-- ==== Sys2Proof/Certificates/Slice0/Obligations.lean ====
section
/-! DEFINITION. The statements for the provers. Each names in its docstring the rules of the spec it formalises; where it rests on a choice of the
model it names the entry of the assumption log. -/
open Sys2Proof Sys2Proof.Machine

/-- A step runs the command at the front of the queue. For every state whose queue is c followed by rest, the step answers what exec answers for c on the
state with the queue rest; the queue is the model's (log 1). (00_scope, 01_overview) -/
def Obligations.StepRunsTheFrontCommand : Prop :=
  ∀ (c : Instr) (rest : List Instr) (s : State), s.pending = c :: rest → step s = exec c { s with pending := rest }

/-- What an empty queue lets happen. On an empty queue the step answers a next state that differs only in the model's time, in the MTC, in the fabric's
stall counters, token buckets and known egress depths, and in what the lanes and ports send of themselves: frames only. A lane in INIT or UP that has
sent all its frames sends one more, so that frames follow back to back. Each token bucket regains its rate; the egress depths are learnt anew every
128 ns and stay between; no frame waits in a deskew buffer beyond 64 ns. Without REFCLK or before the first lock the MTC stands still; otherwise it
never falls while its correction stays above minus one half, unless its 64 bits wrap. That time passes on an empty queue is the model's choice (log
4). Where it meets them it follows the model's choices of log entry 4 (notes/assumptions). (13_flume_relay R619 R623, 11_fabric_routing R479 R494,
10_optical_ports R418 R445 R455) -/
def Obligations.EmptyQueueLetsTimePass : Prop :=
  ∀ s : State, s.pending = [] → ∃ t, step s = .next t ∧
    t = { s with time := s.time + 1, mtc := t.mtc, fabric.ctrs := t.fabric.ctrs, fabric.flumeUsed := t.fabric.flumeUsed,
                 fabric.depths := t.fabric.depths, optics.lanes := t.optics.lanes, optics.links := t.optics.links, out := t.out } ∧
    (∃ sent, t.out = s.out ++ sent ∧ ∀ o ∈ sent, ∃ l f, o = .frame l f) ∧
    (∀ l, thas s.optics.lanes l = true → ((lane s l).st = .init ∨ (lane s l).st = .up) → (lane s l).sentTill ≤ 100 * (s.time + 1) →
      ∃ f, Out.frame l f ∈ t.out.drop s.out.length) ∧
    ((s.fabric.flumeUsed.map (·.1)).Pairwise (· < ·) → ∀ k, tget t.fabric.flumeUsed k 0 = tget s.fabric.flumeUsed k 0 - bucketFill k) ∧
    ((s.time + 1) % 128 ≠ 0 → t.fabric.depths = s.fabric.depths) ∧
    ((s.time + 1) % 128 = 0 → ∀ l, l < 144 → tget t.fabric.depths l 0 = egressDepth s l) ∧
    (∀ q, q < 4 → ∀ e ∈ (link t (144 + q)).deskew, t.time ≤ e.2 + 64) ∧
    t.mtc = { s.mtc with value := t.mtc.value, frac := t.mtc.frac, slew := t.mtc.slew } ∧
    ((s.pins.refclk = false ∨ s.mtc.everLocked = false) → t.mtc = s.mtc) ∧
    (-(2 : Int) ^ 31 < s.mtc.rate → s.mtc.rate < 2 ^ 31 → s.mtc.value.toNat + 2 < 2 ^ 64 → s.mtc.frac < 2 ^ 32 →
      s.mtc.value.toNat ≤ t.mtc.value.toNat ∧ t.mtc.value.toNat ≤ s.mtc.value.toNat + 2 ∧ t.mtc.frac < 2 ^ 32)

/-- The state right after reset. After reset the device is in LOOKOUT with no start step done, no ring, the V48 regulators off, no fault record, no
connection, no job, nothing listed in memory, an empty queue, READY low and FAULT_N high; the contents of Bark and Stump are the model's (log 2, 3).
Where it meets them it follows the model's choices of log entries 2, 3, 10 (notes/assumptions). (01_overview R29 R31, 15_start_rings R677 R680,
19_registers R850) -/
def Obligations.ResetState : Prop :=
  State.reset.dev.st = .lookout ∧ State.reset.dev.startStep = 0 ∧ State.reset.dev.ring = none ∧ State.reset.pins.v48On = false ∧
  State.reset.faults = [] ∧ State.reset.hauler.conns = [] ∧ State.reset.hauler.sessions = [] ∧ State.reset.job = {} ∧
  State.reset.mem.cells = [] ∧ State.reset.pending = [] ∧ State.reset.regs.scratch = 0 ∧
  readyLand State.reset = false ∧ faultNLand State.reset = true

---

The entries shown above should be duplicated exactly.

* _Response to this exercise_:
-- ==== Sys2Proof/Certificates/Slice0/Obligations.lean ====
section
/-! DEFINITION. The statements for the provers. Each names in its docstring the rules of the spec it formalises; where it rests on a choice of the
model it names the entry of the assumption log. -/
open Sys2Proof Sys2Proof.Machine

/-- A step runs the command at the front of the queue. For every state whose queue is c followed by rest, the step answers what exec answers for c on the
state with the queue rest; the queue is the model's (log 1). (00_scope, 01_overview) -/
def Obligations.StepRunsTheFrontCommand : Prop :=
  ∀ (c : Instr) (rest : List Instr) (s : State), s.pending = c :: rest → step s = exec c { s with pending := rest }

/-- What an empty queue lets happen. On an empty queue the step answers a next state that differs only in the model's time, in the MTC, in the fabric's
stall counters, token buckets and known egress depths, and in what the lanes and ports send of themselves: frames only. A lane in INIT or UP that has
sent all its frames sends one more, so that frames follow back to back. Each token bucket regains its rate; the egress depths are learnt anew every
128 ns and stay between; no frame waits in a deskew buffer beyond 64 ns. Without REFCLK or before the first lock the MTC stands still; otherwise it
never falls while its correction stays above minus one half, unless its 64 bits wrap. That time passes on an empty queue is the model's choice (log
4). Where it meets them it follows the model's choices of log entry 4 (notes/assumptions). (13_flume_relay R619 R623, 11_fabric_routing R479 R494,
10_optical_ports R418 R445 R455) -/
def Obligations.EmptyQueueLetsTimePass : Prop :=
  ∀ s : State, s.pending = [] → ∃ t, step s = .next t ∧
    t = { s with time := s.time + 1, mtc := t.mtc, fabric.ctrs := t.fabric.ctrs, fabric.flumeUsed := t.fabric.flumeUsed,
                 fabric.depths := t.fabric.depths, optics.lanes := t.optics.lanes, optics.links := t.optics.links, out := t.out } ∧
    (∃ sent, t.out = s.out ++ sent ∧ ∀ o ∈ sent, ∃ l f, o = .frame l f) ∧
    (∀ l, thas s.optics.lanes l = true → ((lane s l).st = .init ∨ (lane s l).st = .up) → (lane s l).sentTill ≤ 100 * (s.time + 1) →
      ∃ f, Out.frame l f ∈ t.out.drop s.out.length) ∧
    ((s.fabric.flumeUsed.map (·.1)).Pairwise (· < ·) → ∀ k, tget t.fabric.flumeUsed k 0 = tget s.fabric.flumeUsed k 0 - bucketFill k) ∧
    ((s.time + 1) % 128 ≠ 0 → t.fabric.depths = s.fabric.depths) ∧
    ((s.time + 1) % 128 = 0 → ∀ l, l < 144 → tget t.fabric.depths l 0 = egressDepth s l) ∧
    (∀ q, q < 4 → ∀ e ∈ (link t (144 + q)).deskew, t.time ≤ e.2 + 64) ∧
    t.mtc = { s.mtc with value := t.mtc.value, frac := t.mtc.frac, slew := t.mtc.slew } ∧
    ((s.pins.refclk = false ∨ s.mtc.everLocked = false) → t.mtc = s.mtc) ∧
    (-(2 : Int) ^ 31 < s.mtc.rate → s.mtc.rate < 2 ^ 31 → s.mtc.value.toNat + 2 < 2 ^ 64 → s.mtc.frac < 2 ^ 32 →
      s.mtc.value.toNat ≤ t.mtc.value.toNat ∧ t.mtc.value.toNat ≤ s.mtc.value.toNat + 2 ∧ t.mtc.frac < 2 ^ 32)

/-- The state right after reset. After reset the device is in LOOKOUT with no start step done, no ring, the V48 regulators off, no fault record, no
connection, no job, nothing listed in memory, an empty queue, READY low and FAULT_N high; the contents of Bark and Stump are the model's (log 2, 3).
Where it meets them it follows the model's choices of log entries 2, 3, 10 (notes/assumptions). (01_overview R29 R31, 15_start_rings R677 R680,
19_registers R850) -/
def Obligations.ResetState : Prop :=
  State.reset.dev.st = .lookout ∧ State.reset.dev.startStep = 0 ∧ State.reset.dev.ring = none ∧ State.reset.pins.v48On = false ∧
  State.reset.faults = [] ∧ State.reset.hauler.conns = [] ∧ State.reset.hauler.sessions = [] ∧ State.reset.job = {} ∧
  State.reset.mem.cells = [] ∧ State.reset.pending = [] ∧ State.reset.regs.scratch = 0 ∧
  readyLand State.reset = false ∧ faultNLand State.reset = true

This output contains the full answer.